-------- Records for this task

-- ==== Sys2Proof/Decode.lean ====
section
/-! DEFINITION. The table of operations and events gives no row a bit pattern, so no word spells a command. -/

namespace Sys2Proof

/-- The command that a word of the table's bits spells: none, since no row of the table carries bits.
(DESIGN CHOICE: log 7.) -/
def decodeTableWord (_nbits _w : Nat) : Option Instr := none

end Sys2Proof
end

----------------
-------- Records for this task

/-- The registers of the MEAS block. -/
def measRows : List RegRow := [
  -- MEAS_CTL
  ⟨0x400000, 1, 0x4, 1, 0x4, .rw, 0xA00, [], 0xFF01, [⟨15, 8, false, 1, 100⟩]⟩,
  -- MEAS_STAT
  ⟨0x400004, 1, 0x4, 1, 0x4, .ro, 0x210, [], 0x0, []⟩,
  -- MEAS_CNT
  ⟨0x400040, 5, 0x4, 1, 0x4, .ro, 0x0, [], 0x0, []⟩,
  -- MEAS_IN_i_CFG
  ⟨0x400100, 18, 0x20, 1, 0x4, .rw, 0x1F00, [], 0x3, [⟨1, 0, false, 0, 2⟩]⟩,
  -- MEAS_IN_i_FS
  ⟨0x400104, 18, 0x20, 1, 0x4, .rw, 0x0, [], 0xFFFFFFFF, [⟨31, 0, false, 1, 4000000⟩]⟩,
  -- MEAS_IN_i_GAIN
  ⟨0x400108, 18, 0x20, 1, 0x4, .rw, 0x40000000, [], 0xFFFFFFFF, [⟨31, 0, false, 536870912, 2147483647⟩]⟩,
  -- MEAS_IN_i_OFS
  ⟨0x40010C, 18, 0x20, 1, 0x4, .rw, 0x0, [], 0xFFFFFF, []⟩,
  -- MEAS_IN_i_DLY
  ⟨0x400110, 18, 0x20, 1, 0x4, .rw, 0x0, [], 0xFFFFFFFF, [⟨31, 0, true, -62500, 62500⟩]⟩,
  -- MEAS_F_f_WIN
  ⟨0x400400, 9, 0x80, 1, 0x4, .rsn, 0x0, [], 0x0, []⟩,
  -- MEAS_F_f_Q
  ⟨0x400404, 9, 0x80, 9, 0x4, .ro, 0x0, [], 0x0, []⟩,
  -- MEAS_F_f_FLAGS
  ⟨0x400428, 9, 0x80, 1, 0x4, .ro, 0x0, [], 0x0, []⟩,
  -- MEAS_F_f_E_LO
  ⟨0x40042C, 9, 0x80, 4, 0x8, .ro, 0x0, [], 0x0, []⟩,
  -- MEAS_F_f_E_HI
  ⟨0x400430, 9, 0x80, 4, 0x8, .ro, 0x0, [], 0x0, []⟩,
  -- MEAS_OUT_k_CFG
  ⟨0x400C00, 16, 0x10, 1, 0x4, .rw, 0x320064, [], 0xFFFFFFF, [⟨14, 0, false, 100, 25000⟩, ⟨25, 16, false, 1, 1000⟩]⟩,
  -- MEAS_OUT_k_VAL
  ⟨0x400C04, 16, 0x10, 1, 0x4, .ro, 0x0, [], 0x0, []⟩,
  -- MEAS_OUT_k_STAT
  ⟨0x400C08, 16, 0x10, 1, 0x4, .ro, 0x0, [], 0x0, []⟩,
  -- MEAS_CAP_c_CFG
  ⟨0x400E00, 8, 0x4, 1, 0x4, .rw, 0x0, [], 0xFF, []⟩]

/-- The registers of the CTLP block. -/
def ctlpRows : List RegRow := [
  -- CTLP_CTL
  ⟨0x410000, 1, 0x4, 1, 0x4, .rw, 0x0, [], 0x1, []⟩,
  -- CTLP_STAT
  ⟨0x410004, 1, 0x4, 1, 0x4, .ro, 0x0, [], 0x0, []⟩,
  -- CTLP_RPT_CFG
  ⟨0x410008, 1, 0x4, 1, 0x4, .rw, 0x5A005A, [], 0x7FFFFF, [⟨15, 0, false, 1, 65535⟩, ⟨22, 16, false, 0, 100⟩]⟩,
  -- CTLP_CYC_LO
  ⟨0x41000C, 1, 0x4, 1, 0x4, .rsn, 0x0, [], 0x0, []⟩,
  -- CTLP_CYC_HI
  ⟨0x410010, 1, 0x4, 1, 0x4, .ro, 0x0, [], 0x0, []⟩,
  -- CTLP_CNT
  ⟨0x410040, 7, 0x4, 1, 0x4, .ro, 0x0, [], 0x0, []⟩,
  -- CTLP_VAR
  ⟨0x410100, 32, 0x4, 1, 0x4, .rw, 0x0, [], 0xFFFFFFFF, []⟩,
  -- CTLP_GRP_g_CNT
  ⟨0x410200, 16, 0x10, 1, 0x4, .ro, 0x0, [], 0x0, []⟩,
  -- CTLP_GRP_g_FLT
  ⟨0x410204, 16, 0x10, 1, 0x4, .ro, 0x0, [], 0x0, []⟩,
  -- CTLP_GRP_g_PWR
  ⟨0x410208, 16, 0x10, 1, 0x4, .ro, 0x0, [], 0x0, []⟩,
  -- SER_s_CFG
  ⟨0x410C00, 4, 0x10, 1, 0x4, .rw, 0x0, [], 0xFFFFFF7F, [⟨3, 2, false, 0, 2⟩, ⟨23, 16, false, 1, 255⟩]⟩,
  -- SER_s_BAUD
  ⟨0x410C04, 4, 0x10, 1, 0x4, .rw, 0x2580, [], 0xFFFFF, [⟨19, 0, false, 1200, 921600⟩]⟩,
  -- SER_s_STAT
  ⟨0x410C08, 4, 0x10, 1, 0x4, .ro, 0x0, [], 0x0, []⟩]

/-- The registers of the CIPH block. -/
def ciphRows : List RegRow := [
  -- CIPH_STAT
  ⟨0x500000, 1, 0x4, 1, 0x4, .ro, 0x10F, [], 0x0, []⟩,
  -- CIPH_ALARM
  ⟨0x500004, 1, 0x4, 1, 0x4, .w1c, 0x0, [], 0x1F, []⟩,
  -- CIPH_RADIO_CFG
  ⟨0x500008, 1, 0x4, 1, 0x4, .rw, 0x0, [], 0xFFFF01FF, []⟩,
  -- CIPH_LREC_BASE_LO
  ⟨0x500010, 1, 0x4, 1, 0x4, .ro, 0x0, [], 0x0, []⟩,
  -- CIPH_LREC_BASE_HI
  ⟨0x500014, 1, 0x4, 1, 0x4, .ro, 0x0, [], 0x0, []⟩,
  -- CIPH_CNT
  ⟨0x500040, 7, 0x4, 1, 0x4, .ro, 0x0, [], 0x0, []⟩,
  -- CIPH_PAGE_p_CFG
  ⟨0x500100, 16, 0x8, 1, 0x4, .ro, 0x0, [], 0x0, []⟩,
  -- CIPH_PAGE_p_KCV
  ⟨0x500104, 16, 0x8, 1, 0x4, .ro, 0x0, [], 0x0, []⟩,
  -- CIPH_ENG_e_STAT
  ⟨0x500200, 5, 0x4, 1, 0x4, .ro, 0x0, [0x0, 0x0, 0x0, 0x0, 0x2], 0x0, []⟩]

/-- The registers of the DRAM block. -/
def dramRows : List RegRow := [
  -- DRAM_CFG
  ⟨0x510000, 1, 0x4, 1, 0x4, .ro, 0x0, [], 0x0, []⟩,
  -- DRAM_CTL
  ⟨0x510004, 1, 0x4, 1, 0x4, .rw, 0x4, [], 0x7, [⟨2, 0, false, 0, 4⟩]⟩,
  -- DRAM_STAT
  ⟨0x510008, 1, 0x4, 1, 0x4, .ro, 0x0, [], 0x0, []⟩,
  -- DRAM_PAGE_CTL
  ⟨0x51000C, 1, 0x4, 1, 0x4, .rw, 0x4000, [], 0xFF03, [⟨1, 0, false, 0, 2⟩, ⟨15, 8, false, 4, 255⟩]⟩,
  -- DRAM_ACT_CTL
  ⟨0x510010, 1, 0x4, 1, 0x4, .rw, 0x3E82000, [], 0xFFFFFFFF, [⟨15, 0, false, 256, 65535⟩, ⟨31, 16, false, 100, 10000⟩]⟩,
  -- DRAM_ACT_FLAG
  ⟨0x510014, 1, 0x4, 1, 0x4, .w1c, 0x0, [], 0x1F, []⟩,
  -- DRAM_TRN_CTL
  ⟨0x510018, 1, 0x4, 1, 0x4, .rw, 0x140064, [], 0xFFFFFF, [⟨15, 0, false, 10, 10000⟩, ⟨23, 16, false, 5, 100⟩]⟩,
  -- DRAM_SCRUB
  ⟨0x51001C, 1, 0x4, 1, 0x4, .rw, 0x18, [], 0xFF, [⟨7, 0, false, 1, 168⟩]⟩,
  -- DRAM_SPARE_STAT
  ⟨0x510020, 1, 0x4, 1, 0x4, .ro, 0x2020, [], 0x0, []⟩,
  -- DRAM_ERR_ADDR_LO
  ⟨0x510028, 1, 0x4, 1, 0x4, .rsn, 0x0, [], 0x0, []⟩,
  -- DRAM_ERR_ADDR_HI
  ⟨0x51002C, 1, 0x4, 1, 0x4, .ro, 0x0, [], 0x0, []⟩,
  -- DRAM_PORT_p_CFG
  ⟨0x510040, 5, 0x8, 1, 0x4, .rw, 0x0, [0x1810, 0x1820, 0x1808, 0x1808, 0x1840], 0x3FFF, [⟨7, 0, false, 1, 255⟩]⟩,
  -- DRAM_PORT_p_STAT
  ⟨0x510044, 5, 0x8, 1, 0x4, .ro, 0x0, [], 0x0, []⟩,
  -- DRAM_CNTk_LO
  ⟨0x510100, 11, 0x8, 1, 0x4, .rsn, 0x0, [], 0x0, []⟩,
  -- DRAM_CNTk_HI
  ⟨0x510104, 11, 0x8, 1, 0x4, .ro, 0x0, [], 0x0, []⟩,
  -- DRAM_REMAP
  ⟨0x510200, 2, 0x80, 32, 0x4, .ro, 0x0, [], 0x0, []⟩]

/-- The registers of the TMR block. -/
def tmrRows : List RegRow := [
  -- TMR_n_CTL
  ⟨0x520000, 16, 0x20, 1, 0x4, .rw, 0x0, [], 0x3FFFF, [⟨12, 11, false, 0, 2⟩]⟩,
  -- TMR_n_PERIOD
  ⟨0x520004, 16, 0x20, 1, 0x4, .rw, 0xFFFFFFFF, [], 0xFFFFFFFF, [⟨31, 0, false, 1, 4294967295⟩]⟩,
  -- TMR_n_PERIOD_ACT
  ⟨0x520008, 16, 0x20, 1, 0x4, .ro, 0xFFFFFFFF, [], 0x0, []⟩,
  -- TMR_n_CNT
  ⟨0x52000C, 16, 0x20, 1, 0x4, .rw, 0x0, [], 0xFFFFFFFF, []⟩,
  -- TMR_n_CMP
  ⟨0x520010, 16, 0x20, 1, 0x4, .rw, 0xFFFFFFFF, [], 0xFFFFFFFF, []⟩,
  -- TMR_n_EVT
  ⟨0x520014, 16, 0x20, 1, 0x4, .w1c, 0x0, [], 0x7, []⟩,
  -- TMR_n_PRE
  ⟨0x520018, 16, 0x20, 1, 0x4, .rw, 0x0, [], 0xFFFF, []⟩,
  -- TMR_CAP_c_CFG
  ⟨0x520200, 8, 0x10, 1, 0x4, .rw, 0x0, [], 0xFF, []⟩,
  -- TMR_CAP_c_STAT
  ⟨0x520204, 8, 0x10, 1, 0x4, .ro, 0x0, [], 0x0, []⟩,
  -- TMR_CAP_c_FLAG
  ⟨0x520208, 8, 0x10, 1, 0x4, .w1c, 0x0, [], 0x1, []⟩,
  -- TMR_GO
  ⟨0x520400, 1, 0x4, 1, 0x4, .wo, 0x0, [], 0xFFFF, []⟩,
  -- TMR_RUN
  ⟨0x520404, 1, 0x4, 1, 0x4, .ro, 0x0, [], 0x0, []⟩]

----------------
-------- Records for this task

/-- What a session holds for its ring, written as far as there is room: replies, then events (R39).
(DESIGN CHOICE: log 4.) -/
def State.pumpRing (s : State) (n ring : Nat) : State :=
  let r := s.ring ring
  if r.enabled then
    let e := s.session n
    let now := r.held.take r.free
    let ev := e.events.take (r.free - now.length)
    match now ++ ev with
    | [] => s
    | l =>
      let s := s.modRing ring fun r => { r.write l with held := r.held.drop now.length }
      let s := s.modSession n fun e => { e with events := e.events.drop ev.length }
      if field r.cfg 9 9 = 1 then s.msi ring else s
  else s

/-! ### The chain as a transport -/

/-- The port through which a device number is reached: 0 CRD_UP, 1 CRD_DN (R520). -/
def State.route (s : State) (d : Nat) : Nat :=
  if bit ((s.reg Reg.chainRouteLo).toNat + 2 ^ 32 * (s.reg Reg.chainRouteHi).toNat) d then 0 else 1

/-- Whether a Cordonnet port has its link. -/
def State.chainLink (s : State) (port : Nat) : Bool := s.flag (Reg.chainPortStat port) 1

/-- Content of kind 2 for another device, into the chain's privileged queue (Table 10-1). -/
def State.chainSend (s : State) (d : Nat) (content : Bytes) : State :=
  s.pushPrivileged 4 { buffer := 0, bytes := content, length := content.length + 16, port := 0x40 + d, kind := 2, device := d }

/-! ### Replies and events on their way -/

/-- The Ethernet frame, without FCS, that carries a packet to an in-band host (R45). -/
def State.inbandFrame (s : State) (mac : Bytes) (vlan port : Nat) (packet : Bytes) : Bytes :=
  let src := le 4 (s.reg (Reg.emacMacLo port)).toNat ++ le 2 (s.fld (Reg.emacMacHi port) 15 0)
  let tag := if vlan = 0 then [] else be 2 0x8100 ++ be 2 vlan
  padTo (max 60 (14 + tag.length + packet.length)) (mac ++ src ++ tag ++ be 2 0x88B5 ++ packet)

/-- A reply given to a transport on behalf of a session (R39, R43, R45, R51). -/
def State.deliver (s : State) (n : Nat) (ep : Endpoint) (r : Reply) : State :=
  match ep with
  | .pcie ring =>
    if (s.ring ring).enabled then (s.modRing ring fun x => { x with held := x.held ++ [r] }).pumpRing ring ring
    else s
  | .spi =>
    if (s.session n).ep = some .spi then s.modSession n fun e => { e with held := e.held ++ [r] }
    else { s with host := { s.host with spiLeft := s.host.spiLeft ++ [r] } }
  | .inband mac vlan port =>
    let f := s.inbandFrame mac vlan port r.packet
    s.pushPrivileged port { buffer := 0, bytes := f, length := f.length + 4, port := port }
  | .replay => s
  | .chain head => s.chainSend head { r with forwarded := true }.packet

----------------

Task to complete:
If a line of the data holds the string "held", list it.

Task response:
    let now := r.held.take r.free
      let s := s.modRing ring fun r => { r.write l with held := r.held.drop now.length }
    if (s.ring ring).enabled then (s.modRing ring fun x => { x with held := x.held ++ [r] }).pumpRing ring ring
    if (s.session n).ep = some .spi then s.modSession n fun e => { e with held := e.held ++ [r] }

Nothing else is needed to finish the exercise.